[[ MATERIAL SUPPLIED, beginning ]]

-- ==== Sys2Proof/Word.lean ====
section
/-! DEFINITION. The machine's words and their plainest arithmetic. -/

namespace Sys2Proof

/-- A byte of memory (00_scope.md R6). -/
abbrev Byte := BitVec 8

/-- A 64-bit register value: a steering register, a convoy scalar or a CSR. -/
abbrev Word := BitVec 64

/-- One 32-bit cell of the storage plane (03_plane.md R64). -/
abbrev Cell32 := BitVec 32

/-- An instruction word (02_encoding.md R26). -/
abbrev IWord := BitVec 32

end Sys2Proof
end

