/-- The fields of VBCASTK (R131). -/
def segsVbcastk : List Seg := [.fixed 7 0x62, .operand 6, .fixed 9 0x0, .operand 3, .operand 3, .fixed 3 0x3, .operand 1]
/-- VBCASTK (R131). -/
def rowVbcastk : Row :=
  .mk segsVbcastk (fun xs => match xs with | [d, k, m, c] => some (.vbcastk (.ofNat 6 d) (.ofNat 3 k) (.ofNat 3 m) (.ofNat 1 c)) | _ => none)

/-- The fields of VLD (R221). -/
def segsVld : List Seg := [.fixed 7 0x64, .operand 6, .operand 9, .operand 3, .operand 3, .operand 1, .fixed 2 0x0, .operand 1]
/-- VLD (R221). -/
def rowVld : Row :=
  .mk segsVld (fun xs => match xs with | [d, i, k, m, r, c] => some (.vld (.ofNat 6 d) (.ofNat 9 i) (.ofNat 3 k) (.ofNat 3 m) (.ofNat 1 r) (.ofNat 1 c)) | _ => none)

/-- The fields of VST (R221). -/
def segsVst : List Seg := [.fixed 7 0x65, .operand 6, .operand 9, .operand 3, .operand 3, .operand 1, .fixed 2 0x0, .operand 1]
/-- VST (R221). -/
def rowVst : Row :=
  .mk segsVst (fun xs => match xs with | [d, i, k, m, r, c] => some (.vst (.ofNat 6 d) (.ofNat 9 i) (.ofNat 3 k) (.ofNat 3 m) (.ofNat 1 r) (.ofNat 1 c)) | _ => none)

/-- The fields of VLD2 (R221). -/
def segsVld2 : List Seg := [.fixed 7 0x66, .operand 6, .operand 9, .operand 3, .operand 3, .operand 1, .fixed 2 0x0, .operand 1]
/-- VLD2 (R221). -/
def rowVld2 : Row :=
  .mk segsVld2 (fun xs => match xs with | [d, i, k, m, r, c] => some (.vld2 (.ofNat 6 d) (.ofNat 9 i) (.ofNat 3 k) (.ofNat 3 m) (.ofNat 1 r) (.ofNat 1 c)) | _ => none)

/-- The fields of VST2 (R221). -/
def segsVst2 : List Seg := [.fixed 7 0x67, .operand 6, .operand 9, .operand 3, .operand 3, .operand 1, .fixed 2 0x0, .operand 1]
/-- VST2 (R221). -/
def rowVst2 : Row :=
  .mk segsVst2 (fun xs => match xs with | [d, i, k, m, r, c] => some (.vst2 (.ofNat 6 d) (.ofNat 9 i) (.ofNat 3 k) (.ofNat 3 m) (.ofNat 1 r) (.ofNat 1 c)) | _ => none)

/-- The fields of VLDX (R221). -/
def segsVldx : List Seg := [.fixed 7 0x68, .operand 6, .operand 6, .operand 3, .operand 3, .operand 3, .operand 1, .fixed 2 0x0, .operand 1]
/-- VLDX (R221). -/
def rowVldx : Row :=
  .mk segsVldx (fun xs => match xs with | [d, a, x, k, m, r, c] => some (.vldx (.ofNat 6 d) (.ofNat 6 a) (.ofNat 3 x) (.ofNat 3 k) (.ofNat 3 m) (.ofNat 1 r) (.ofNat 1 c)) | _ => none)

/-- The fields of VSTX (R221). -/
def segsVstx : List Seg := [.fixed 7 0x69, .operand 6, .operand 6, .operand 3, .operand 3, .operand 3, .operand 1, .fixed 2 0x0, .operand 1]
/-- VSTX (R221). -/
def rowVstx : Row :=
  .mk segsVstx (fun xs => match xs with | [d, a, x, k, m, r, c] => some (.vstx (.ofNat 6 d) (.ofNat 6 a) (.ofNat 3 x) (.ofNat 3 k) (.ofNat 3 m) (.ofNat 1 r) (.ofNat 1 c)) | _ => none)

/-- The fields of VLDSLAB (R357). -/
def segsVldslab : List Seg := [.fixed 7 0x6A, .operand 6, .operand 6, .operand 3, .operand 3, .operand 3, .fixed 3 0x0, .operand 1]
/-- VLDSLAB (R357). -/
def rowVldslab : Row :=
  .mk segsVldslab (fun xs => match xs with | [d, a, t, k, m, c] => some (.vldslab (.ofNat 6 d) (.ofNat 6 a) (.ofNat 3 t) (.ofNat 3 k) (.ofNat 3 m) (.ofNat 1 c)) | _ => none)

/-- The fields of VDEF (R77). -/
def segsVdef : List Seg := [.fixed 7 0x6C, .operand 6, .fixed 9 0x0, .operand 3, .fixed 7 0x0]
/-- VDEF (R77). -/
def rowVdef : Row :=
  .mk segsVdef (fun xs => match xs with | [d, k] => some (.vdef (.ofNat 6 d) (.ofNat 3 k)) | _ => none)

/-- The fields of VTLD (R78). -/
def segsVtld : List Seg := [.fixed 7 0x6D, .fixed 15 0x0, .operand 3, .fixed 7 0x0]
/-- VTLD (R78). -/
def rowVtld : Row :=
  .mk segsVtld (fun xs => match xs with | [k] => some (.vtld (.ofNat 3 k)) | _ => none)

/-- The fields of VTST (R79). -/
def segsVtst : List Seg := [.fixed 7 0x6D, .fixed 15 0x0, .operand 3, .fixed 7 0x8]
/-- VTST (R79). -/
def rowVtst : Row :=
  .mk segsVtst (fun xs => match xs with | [k] => some (.vtst (.ofNat 3 k)) | _ => none)

/-- The fields of VSETT (R69). -/
def segsVsett : List Seg := [.fixed 7 0x6E, .fixed 6 0x0, .operand 8, .fixed 11 0x0]
/-- VSETT (R69). -/
def rowVsett : Row :=
  .mk segsVsett (fun xs => match xs with | [i] => some (.vsett (.ofNat 8 i)) | _ => none)

/-- The fields of VLEN (R70). -/
def segsVlen : List Seg := [.fixed 7 0x6E, .fixed 15 0x0, .operand 3, .fixed 7 0x8]
/-- VLEN (R70). -/
def rowVlen : Row :=
  .mk segsVlen (fun xs => match xs with | [k] => some (.vlen (.ofNat 3 k)) | _ => none)

/-- The fields of VLEN_SHAPE (R70). -/
def segsVlenShape : List Seg := [.fixed 7 0x6E, .fixed 6 0x0, .operand 6, .fixed 3 0x1, .operand 3, .fixed 7 0x8]
/-- VLEN_SHAPE (R70). -/
def rowVlenShape : Row :=
  .mk segsVlenShape (fun xs => match xs with | [a, k] => some (.vlenShape (.ofNat 6 a) (.ofNat 3 k)) | _ => none)

/-- The fields of VSETMT (R71). -/
def segsVsetmt : List Seg := [.fixed 7 0x6E, .fixed 15 0x0, .operand 3, .fixed 7 0x10]
/-- VSETMT (R71). -/
def rowVsetmt : Row :=
  .mk segsVsetmt (fun xs => match xs with | [k] => some (.vsetmt (.ofNat 3 k)) | _ => none)

/-- The fields of VSETMT_IMM (R71). -/
def segsVsetmtImm : List Seg := [.fixed 7 0x6E, .fixed 12 0x0, .operand 2, .fixed 11 0x101]
/-- VSETMT_IMM (R71). -/
def rowVsetmtImm : Row :=
  .mk segsVsetmtImm (fun xs => match xs with | [s] => some (.vsetmtImm (.ofNat 2 s)) | _ => none)

/-- The fields of MMA (R256). -/
def segsMma : List Seg := [.fixed 7 0x70, .operand 2, .fixed 4 0x0, .operand 6, .operand 6, .fixed 6 0x0, .operand 1]
/-- MMA (R256). -/
def rowMma : Row :=
  .mk segsMma (fun xs => match xs with | [n, a, b, c] => some (.mma (.ofNat 2 n) (.ofNat 6 a) (.ofNat 6 b) (.ofNat 1 c)) | _ => none)

/-- The fields of MMAS (R257). -/
def segsMmas : List Seg := [.fixed 7 0x70, .operand 2, .fixed 4 0x0, .operand 6, .operand 6, .fixed 6 0x8, .operand 1]
/-- MMAS (R257). -/
def rowMmas : Row :=
  .mk segsMmas (fun xs => match xs with | [n, a, b, c] => some (.mmas (.ofNat 2 n) (.ofNat 6 a) (.ofNat 6 b) (.ofNat 1 c)) | _ => none)

/-- The fields of MEN (R250). -/
def segsMen : List Seg := [.fixed 7 0x71, .fixed 24 0x0, .operand 1]
/-- MEN (R250). -/
def rowMen : Row :=
  .mk segsMen (fun xs => match xs with | [c] => some (.men (.ofNat 1 c)) | _ => none)

/-- The fields of MDIS (R251). -/
def segsMdis : List Seg := [.fixed 7 0x71, .fixed 24 0x200000, .operand 1]
/-- MDIS (R251). -/
def rowMdis : Row :=
  .mk segsMdis (fun xs => match xs with | [c] => some (.mdis (.ofNat 1 c)) | _ => none)

/-- The fields of MZERO (R252). -/
def segsMzero : List Seg := [.fixed 7 0x71, .operand 2, .fixed 22 0x100000, .operand 1]
/-- MZERO (R252). -/
def rowMzero : Row :=
  .mk segsMzero (fun xs => match xs with | [n, c] => some (.mzero (.ofNat 2 n) (.ofNat 1 c)) | _ => none)

/-- The fields of MSHAPE (R253). -/
def segsMshape : List Seg := [.fixed 7 0x71, .fixed 15 0x0, .operand 3, .fixed 6 0x18, .operand 1]
/-- MSHAPE (R253). -/
def rowMshape : Row :=
  .mk segsMshape (fun xs => match xs with | [k, c] => some (.mshape (.ofNat 3 k) (.ofNat 1 c)) | _ => none)

/-- The fields of MSCL (R255). -/
def segsMscl : List Seg := [.fixed 7 0x71, .fixed 15 0x0, .operand 3, .fixed 6 0x20, .operand 1]
/-- MSCL (R255). -/
def rowMscl : Row :=
  .mk segsMscl (fun xs => match xs with | [k, c] => some (.mscl (.ofNat 3 k) (.ofNat 1 c)) | _ => none)

/-- The fields of MEXT_ROW (R260). -/
def segsMextRow : List Seg := [.fixed 7 0x72, .operand 6, .operand 2, .fixed 4 0x0, .operand 6, .operand 3, .fixed 3 0x0, .operand 1]
/-- MEXT_ROW (R260). -/
def rowMextRow : Row :=
  .mk segsMextRow (fun xs => match xs with | [d, n, s, m, c] => some (.mextRow (.ofNat 6 d) (.ofNat 2 n) (.ofNat 6 s) (.ofNat 3 m) (.ofNat 1 c)) | _ => none)
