/-- The distinct legal words at or above the start word, ascending. -/
def legalWords (lanes : List (Nat × Nat × Option Instr)) (start : Nat) : List Nat :=
  (lanes.filter (fun p => p.2.2.isSome && decide (start ≤ p.2.1))).foldl (fun l p => insertAsc p.2.1 l) []

/-- Set the model's register for a governing mask. -/
def setVirtual (elems : List Nat) (s : State) : State :=
  elems.foldl (fun t i => writeMaskBit virtualMask i true t) s

/-- Clear it. -/
def clearVirtual (s : State) : State :=
  s.modConv (fun c => { c with masks := c.masks.filter (fun p => decide (p.1 < 8192 * virtualMask)) })

/-- How a word, or a VISSUE, ends: done, with the bit that md of a VISSUE received an illegal element; or a pause at an
element of a word; or a stop, with the element, DONE, the depth-2 word and the trap. -/
inductive VisEnd where
  | done (s : State) (ill : Bool)
  | pause (s : State) (k w1 w2 : Nat)
  | stop (s : State) (k : Nat) (done : BitVec 4) (w1 w2 : Nat) (cause : Cause) (tval : Word) (mf : Option (BitVec 8))

/-- The pipe of the lane word that stands unfinished. -/
def laneMid (s : State) : Option Nat := s.core.conv.flight.bind (·.mid)

/-- Set it. -/
def setMid (n : Option Nat) (s : State) : State :=
  s.modConv (fun c => { c with flight := c.flight.map (fun f => { f with mid := n }) })

/-- The end record of the lane word in hand. -/
def endLane (s : State) : State :=
  match laneMid s with
  | some n => setMid none (emitRecord true n 0 1 s)
  | none => s

/-- A lane word begins, unless it goes on. -/
def beginLane (pipe : Nat) (s : State) : State :=
  match laneMid s with
  | some _ => s
  | none => setMid (some pipe) (emitRecord false pipe 0 1 (s.modConv (fun c => { c with stored := [] })))

/-- A lane word that is no VISSUE, run as a one-member convoy under the mask of `elems` from an element; LTRC.STALL holds
it before it begins, at the word boundary of the fields `at'` (05_convoy.md R145; R152). -/
def runLaneWord (i : Instr) (elems : List Nat) (k0 w : Nat) (at' : Nat × Nat) (s : State) : VisEnd :=
  let m := describe (fun _ => virtualMask) i s
  match shapeFault m s with
  | some (c, tv) => .stop s 0 0 w 0 c tv none
  | none =>
    if (laneMid s).isNone && traceHolds [⟨0, m⟩] s then .pause s k0 at'.1 at'.2
    else
    let s1 := setVirtual elems (beginLane m.pipe.code s)
    let stop := turnEnd [m] k0 s1
    match runElements [⟨0, m⟩] (stop - k0) k0 s1 with
    | .done t => if stop < t.vl then .pause (clearVirtual t) stop w 0 else .done (endLane (clearVirtual t)) false
    | .trap t k _ fl c tv mf => .stop (endLane (clearVirtual (raiseFlags fl t))) k 0 w 0 c tv mf
    | .wait t k => .pause (clearVirtual t) k w 0

/-- After a word: the next turn goes on with the words above it, or this turn does. -/
def nextWord (w : Nat) (s : State) (go : State → VisEnd) : VisEnd :=
  if s.core.pace.isSome then .pause s 0 (w + 1) 0 else go s

/-- The elements of a word: those that hold it, under the mask that the word names as it stands now. -/
def wordElems (lanes : List (Nat × Nat × Option Instr)) (w : Nat) (s : State) : List Nat :=
  (lanes.filter (fun p => p.2.1 == w)).map (fun p => p.1) |>.filter (fun i => maskBit (w / 2 ^ 25 % 8) i s)

/-- The instruction of a legal word. -/
def wordInstr (lanes : List (Nat × Nat × Option Instr)) (w : Nat) : Option Instr :=
  (lanes.find? (fun p => p.2.1 == w)).bind (fun p => p.2.2)

/-- The element at which the word in hand begins. -/
def startElem (s : State) : Nat := (s.core.conv.flight.map (·.next)).getD 0

/-- The words of one VISSUE in order, from the word boundary of the fields `at'`: those of the issue, or past the last
completed word (R152); `run` runs a VISSUE word, given it, its fields, its elements and the inner start. -/
def runWords (lanes : List (Nat × Nat × Option Instr)) (start inner : Nat) (depth1 : Bool)
    (run : Nat → Nat → Nat → Nat → List Nat → Nat → State → VisEnd) : List Nat → Nat × Nat → State → VisEnd
  | [], _, s => .done s false
  | w :: l, at', s =>
    let elems := wordElems lanes w s
    match wordInstr lanes w with
    | some (.vissue d a m) =>
      match run w d.toNat a.toNat m.toNat elems (if w = start then inner else 0) s with
      | .stop t k dn w2 _ c tv mf => .stop t k dn w w2 c tv mf
      | .pause t k w2 _ => if w2 = 0 then .pause t k at'.1 at'.2 else .pause t k w w2
      | .done t ill =>
        if depth1 && ill && t.core.conv.vctl.getLsbD 7 then
          .stop t 0 0 (w + 1) 0 .issueLane (.ofNat 64 (d.toNat + 0x100)) none
        else nextWord w t (runWords lanes start inner depth1 run l (w + 1, 0))
    | some i =>
      match runLaneWord i elems (if w = start then startElem s else 0) w at' s with
      | .stop t k dn w1 w2 c tv mf => .stop t k dn w1 w2 c tv mf
      | .pause t k w1 w2 => .pause t k w1 w2
      | .done t _ => nextWord w t (runWords lanes start inner depth1 run l (w + 1, 0))
    | none => runWords lanes start inner depth1 run l at' s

[[ MATERIAL SUPPLIED, end ]]

TASK INSTRUCTIONS: Track down every line in the entries that includes the string "Bool", and copy it.

RESULT:
  | done (s : State) (ill : Bool)
def runWords (lanes : List (Nat × Nat × Option Instr)) (start inner : Nat) (depth1 : Bool)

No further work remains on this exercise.